Youtuber z kanału Sprawdzam Jak postanowił przeprowadzić eksperyment i sprawdzić, jak może skończyć się wybuch petardy w dłoni dziecka. Do testu wybrał fajerwerki o różnej mocy.
Całkowita zawartość materiału wybuchowego w danej petardzie (mieszanka wybuchowa, lont, opóźniacz, ładunek miotający, flara, gwiazdki pirotechniczne czy inne dodatki) podawana jest w gramaturze NEC. Youtuber postanowił przetestować w swoim nagraniu fajerwerki o różnej zawartości mieszaniny wybuchowej - od 0,08 gramów NEC do 7 gramów NEC. Specjalnie na potrzeby eksperymentu przygotował także imitacje dłoni dziecka - do każdego testu osobną. Jak możemy zobaczyć na nagraniu, nawet petardy o niższej gramaturze mogą spowodować poważne zagrożenie dla naszego zdrowia i życia. W przypadku fajerwerków o największej z testowanych zawartości materiału wybuchowego (4 i 7 gramów NEC) dłoń rozpadła się na kawałki.
Petardy to produkty, które dosłownie nie mają żadnego sensu. Wielki huk, strach w oczach zwierząt i niebezpieczeństwo podczas samego wybuchu. Jednak pomimo tego niestety nadal się to sprzedaje i co roku słyszymy o nieszczęśliwych wypadkach. Najgorsza sytuacja jest wtedy, kiedy dzieci zwiną petardy rodzicom i o nieszczęście naprawdę nietrudno
- pisze youtuber w swoich mediach społecznościowych.
Więcej aktualnych wiadomości znajdziesz na stronie głównej Gazeta.pl
Huk petard i fajerwerków to duży stres i śmiertelne zagrożenie dla zwierząt domowych oraz dzikich.
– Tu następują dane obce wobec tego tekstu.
-- ==== Sys2Proof/Laws/Commands.lean ====
section
/-! SUPPORT. What a command other than a start-up can do to the part, said once: a property that the elementary updates below keep is
kept by `exec`. -/
namespace Sys2Proof.Machine

/-- A claim that the command may take out of the pool: a NORECLOSE claim, or the claim that a release or a force release names. -/
def mayLeave (i : Instr) (c : PortClaim) : Prop :=
  c.kind = .noReclose ∨
  match i with
  | .releaseClaim p target payload => c.is (target.toNat |> Feeder.ofNumber |>.getD c.feeder) c.kind p (numberAt payload 1 2) = true
  | .forceRelease _ _ _ => c.holder ≠ .crew
  | _ => False

/-- Every feeder: a command may reach any of them. -/
def Everywhere : Feeder → Prop := fun _ => True

theorem everywhere (f : Feeder) : Fact (Everywhere f) := ⟨trivial⟩

/-- A claim may enter the pool: PLACE_CLAIM (R87). -/
def mayEnter : Instr → Prop
  | .placeClaim _ _ _ => True
  | _ => False

/-- The command is a scan of the inputs. -/
def isScan : Instr → Prop
  | .inputScan _ => True
  | _ => False

/-- The command may move a measurement state: a frame, link loss, and the commit of a commissioning record (R4, R7, R8). -/
def mayMeasure : Instr → Prop
  | .measurementFrame _ => True
  | .linkLossDeadline => True
  | .commitEdit _ _ _ => True
  | _ => False

/-- A change of the pool that a command may make: the bound and the identities are kept, and only claims that may leave do. -/
structure PoolChange (i : Instr) (a b : List PortClaim) : Prop where
  size : a.length ≤ 32 → b.length ≤ 32
  distinct : Distinct a → Distinct b
  stays : ∀ c ∈ a, ¬ mayLeave i c → ∃ d ∈ b, SameClaim c d
  enters : mayEnter i ∨ ∀ d ∈ b, ∃ c ∈ a, SameClaim c d

/-- A change of the store that a command other than a start-up may make. -/
structure StoreChange (a b : Store) : Prop where
  frozen : a.frozen = true → b.frozen = true
  fits : StoreFits a → StoreFits b
  settings : a.frozen = true → heldSettings b = heldSettings a

/-- The command may remove a STORE claim: CLEAR_STORE_HOLD, and the commit of a commissioning record (R98, R101). -/
def mayClearStore : Instr → Prop
  | .clearStoreHold _ _ _ => True
  | .commitEdit _ _ _ => True
  | _ => False

/-- The property is kept by every elementary update that the command can make. -/
structure PartKeeps (i : Instr) (P : State → Prop) : Prop extends EngineKeeps Everywhere P where
  load : ∀ s f l, P s → P (loadEffective f l s)
  pend : ∀ s f, P s →
    P (s.onFeeder f fun x => { x with fire := x.fire.map fun y => { y with settingsPending := true } })
  unfit : ∀ s f, P s → P (s.onFeeder f fun x => { x with fire := none })
  clearStore : mayClearStore i → ∀ s f, P s → P (s.onFeeder f fun x => { x with claims := x.claims.put .store false })
  district : ∀ s d g, P s → P (s.onDistrict d g)
  port : ∀ s p g, P s → P (s.onPort p g)
  store : ∀ s g, StoreChange s.store (g s.store) → P s → P (s.onStore g)
  pool : ∀ s c, PoolChange i s.pool c → P s → P { s with pool := c }
  link : ∀ s l n t d b, P s → P { s with link := l, lastSequence := n, lastFrameTime := t, linkDeadline := d, bus := b }
  contacts : isScan i → ∀ s f a b, P s → P (s.onFeeder f fun x => { x with closedContact := a, openContact := b })
  meas : mayMeasure i → ∀ s f m a b, P s → P (s.onFeeder f (setMeas m a b))
  inputs : isScan i → ∀ s a b c, P s → P { s with fireBan := a, crewKey := b, setProtect := c }
  drop : ∀ s p n, P s → P (s.withQueue p ((s.queues.get p).drop n))
  sent : ∀ s x, P s → P { s with sent := x }
  crewWrite : ∀ s x, P s → P { s with crewWrite := x }
  free : ∀ s n, P s → P { s with freeIndex := n }

variable {i : Instr} {P : State → Prop}

/-! ### The pool -/

theorem PortClaim.is_iff (c : PortClaim) (f : Feeder) (k : ClaimKind) (h : Port) (tag : Nat) :
    c.is f k h tag = true ↔ c.feeder = f ∧ c.kind = k ∧ c.holder = h ∧ (h = .crew → c.tag = tag) := by
  simp only [PortClaim.is, Bool.and_eq_true, decide_eq_true_eq, Bool.or_eq_true]
  constructor
  · rintro ⟨⟨⟨h1, h2⟩, h3⟩, h4⟩
    exact ⟨h1, h2, h3, fun hc => h4.elim (absurd hc) id⟩
  · rintro ⟨h1, h2, h3, h4⟩
    refine ⟨⟨⟨h1, h2⟩, h3⟩, ?_⟩
    by_cases hc : h = .crew
    · exact .inr (h4 hc)
    · exact .inl hc

/-- Changing fields other than the identity of the claims is a change that any command may make. -/
theorem PoolChange.map (g : PortClaim → PortClaim) (hg : ∀ c, SameClaim c (g c)) (a : List PortClaim) :
    PoolChange i a (a.map g) where
  size h := by simpa using h
  distinct h := by
    refine List.Pairwise.map g (fun c d hcd hn => hcd ?_) h
    obtain ⟨h1, h2, h3, h4⟩ := hg c
    obtain ⟨k1, k2, k3, k4⟩ := hg d
    obtain ⟨n1, n2, n3, n4⟩ := hn
    exact ⟨k1 ▸ h1 ▸ n1, k2 ▸ h2 ▸ n2, k3 ▸ h3 ▸ n3, fun hc => k4 ▸ h4 ▸ n4 (h3.trans hc)⟩
  stays c hc _ := ⟨g c, List.mem_map_of_mem hc, hg c⟩
  enters := .inr fun d hd => by
    obtain ⟨c, hc, rfl⟩ := List.mem_map.1 hd
    exact ⟨c, hc, hg c⟩

/-- Taking out claims that may leave is a change that the command may make. -/
theorem PoolChange.sublist {a b : List PortClaim} (h : b.Sublist a) (hs : ∀ c ∈ a, ¬ mayLeave i c → c ∈ b) :
    PoolChange i a b where
  size ha := h.length_le.trans ha
  distinct ha := ha.sublist h
  stays c hc hn := ⟨c, hs c hc hn, rfl, rfl, rfl, rfl⟩
  enters := .inr fun d hd => ⟨d, h.subset hd, rfl, rfl, rfl, rfl⟩

/-- A new claim of an identity that the pool does not hold joins the tail while the pool is not full. -/
theorem PoolChange.add {a : List PortClaim} (hi : mayEnter i) (c : PortClaim) (hl : a.length < 32)
    (hn : ∀ d ∈ a, d.is c.feeder c.kind c.holder c.tag = false) : PoolChange i a (a ++ [c]) where
  size _ := by simp; omega
  distinct ha := by
    refine List.pairwise_append.2 ⟨ha, List.pairwise_singleton _ _, fun d hd e he hs => ?_⟩
    rw [List.mem_singleton.1 he] at hs
    have := hn d hd
    rw [Bool.eq_false_iff] at this
    exact this ((PortClaim.is_iff _ _ _ _ _).2
      ⟨hs.1.symm, hs.2.1.symm, hs.2.2.1.symm, fun hc => (hs.2.2.2 (hs.2.2.1 ▸ hc)).symm⟩)
  stays d hd _ := ⟨d, List.mem_append_left _ hd, rfl, rfl, rfl, rfl⟩
  enters := .inl hi

/-! ### Changes of the store -/

theorem EditFits.of_own {s : State} {p : Port} {r : RecordName} {c : RecordContent} {l : Nat}
    (h : ownOpenEdit s p = some (r, c, l)) (hf : EditFits s.store.edit) : contentFits r c = true := by
  unfold ownOpenEdit at h
  split at h
  · next he =>
    split at h
    · simp only [Option.some.injEq, Prod.mk.injEq] at h
      obtain ⟨rfl, rfl, rfl⟩ := h
      rw [he] at hf
      exact hf
    · cases h
  · cases h

theorem contentFits_held (s : State) (r : RecordName) : contentFits r (heldContent s r) = true := by
  cases r <;> rfl

theorem contentFits_setField {r : RecordName} {c c' : RecordContent} {no v : Nat} (h : c.setField no v = some c')
    (hf : contentFits r c = true) : contentFits r c' = true := by
  cases c <;> simp only [RecordContent.setField, Option.map_eq_some_iff, reduceCtorEq] at h <;>
    obtain ⟨x, -, rfl⟩ := h <;> cases r <;> first | rfl | exact hf

/-- Replacing the edit buffer is a change that a command may make when the content still fits. -/
theorem StoreChange.edit {a : Store} (b : EditBuffer) (h : EditFits a.edit → EditFits b) : StoreChange a { a with edit := b } :=
  ⟨id, fun hf => ⟨h hf.1, hf.2⟩, fun _ => rfl⟩

theorem EditFits.renewed (p : Port) (n : Nat) (b : EditBuffer) (h : EditFits b) : EditFits (b.renewed p n) := by
  cases b with
  | free => trivial
  | editing q r c l =>
    unfold EditBuffer.renewed
    dsimp only
    split <;> exact h
  | committing q r c => exact h

theorem EditFits.freed (e : WriteEntry) (b : EditBuffer) (h : EditFits b) : EditFits (freeCommitted e b) := by
  unfold freeCommitted
  split
  · split
    · trivial
    · exact h
  · exact h

theorem Store.onCell_shell (r : RecordName) (c : RecordContent) (g : (α : Type) → α → Cell α → Cell α) (st : Store) :
    (st.onCell r c g).edit = st.edit ∧ (st.onCell r c g).queue = st.queue ∧ (st.onCell r c g).writing = st.writing ∧
      (st.onCell r c g).frozen = st.frozen := by
  unfold Store.onCell
  split <;> exact ⟨rfl, rfl, rfl, rfl⟩

theorem StoreFits.of_shell {a b : Store} (h1 : b.edit = a.edit) (h2 : b.queue = a.queue) (h3 : b.writing = a.writing)
    (h : StoreFits a) : StoreFits b := by
  unfold StoreFits
  rw [h1, h2, h3]
  exact h

/-! ### Claims, store and ports -/

section Everywhere

set_option linter.unusedSectionVars false

variable [∀ f, Fact (Everywhere f)]

theorem PartKeeps.queueWrite (k : PartKeeps i P) (p : Port) (r : RecordName) (s : State) (h : P s) : P (queueWrite p r s) :=
  k.store _ _ ⟨id, fun hf => ⟨hf.1, fun w hw => by
    obtain ⟨e, rest, he, hc⟩ := hf.2 w hw
    exact ⟨e, rest ++ [⟨p, r⟩], by simp [he], hc⟩⟩, fun _ => rfl⟩ h

theorem Store.completed_frozen (r : RecordName) (c : RecordContent) (st : Store) :
    (st.completed r c).frozen = st.frozen := by
  unfold Store.completed
  split
  · rfl
  · exact (Store.onCell_shell _ _ _ _).2.2.2

/-- An update of a record's cell that keeps the held content, or one of a floor or a ban level, keeps the settings held. -/
theorem Store.onCell_settings (r : RecordName) (c : RecordContent) (g : (α : Type) → α → Cell α → Cell α) (st : Store)
    (h : (∀ α x cell, (g α x cell).held = cell.held) ∨ r.district?.isSome = true) :
    heldSettings (st.onCell r c g) = heldSettings st := by
  unfold Store.onCell
  split <;> rcases h with h | h <;> first
    | rfl
    | cases h
    | (simp only [heldSettings, h]; done)
    | (rename_i f l x; cases f <;> cases l <;> simp [heldSettings, PerFeeder.of, PerFeeder.get, PerFeeder.set, PerLevel.of,
        PerLevel.get, PerLevel.set, h])

theorem PartKeeps.setHeld (k : PartKeeps i P) (r : RecordName) (c : RecordContent) (s : State) (h : P s)
    (hr : s.store.frozen = false ∨ r.district?.isSome = true) : P (setHeld r c s) := by
  obtain ⟨h1, h2, h3, h4⟩ := Store.onCell_shell r c (fun _ x cell => { cell with held := x }) s.store
  refine k.store _ _ ⟨fun hf => h4.trans hf, StoreFits.of_shell h1 h2 h3, fun hf => ?_⟩ h
  rcases hr with hr | hr
  · rw [hr] at hf
    cases hf
  · exact Store.onCell_settings r c _ s.store (.inr hr)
Co roku miłośnicy zwierząt apelują, by w trakcie świętowania zbliżającego się sylwestra pamiętać, że tego typu atrakcje dla ludzi wywołują niepokój, a nawet przerażenie u zwierząt.
Behawiorystka, trenerka psów i zoofizjoterapeutka Katarzyna Bargiełowska radzi, by poszukać alternatyw dla wystrzałów, mogą to być na przykład iluminacje i światła. - Nie strzelajmy w sylwestra, żeby tym zwierzętom żyło się lepiej, żeby wszystkim żyło się lepiej - mówiła.
Katarzyna Bargiełowska podkreśliła, że w noc sylwestrową należy pamiętać również o zwierzętach żyjących na wsi i na posesjach, bo nierzadko tracą życie. - Stoją na łańcuchu, próbują się jakoś ratować, uciekać od tych bodźców, od tych wystrzałów. Niekiedy przeskakują przez płoty, przez jakieś dziwne rzeczy i zawisają po prostu na łańcuchach - tłumaczyła zoofizjoterapeutka. Zaleciła, by psy zabrać w sylwestra do domu lub w inne miejsce schronienia, typu pomieszczenie gospodarcze.
Od wielu lat o nieużywanie petard apelują też przyrodnicy. Pracownicy parków narodowych przypominają, że spłoszone zwierzęta czasem ulegają śmiertelnym wypadkom, a stres związany z wystrzałami jest groźny dla ich zdrowia i życia.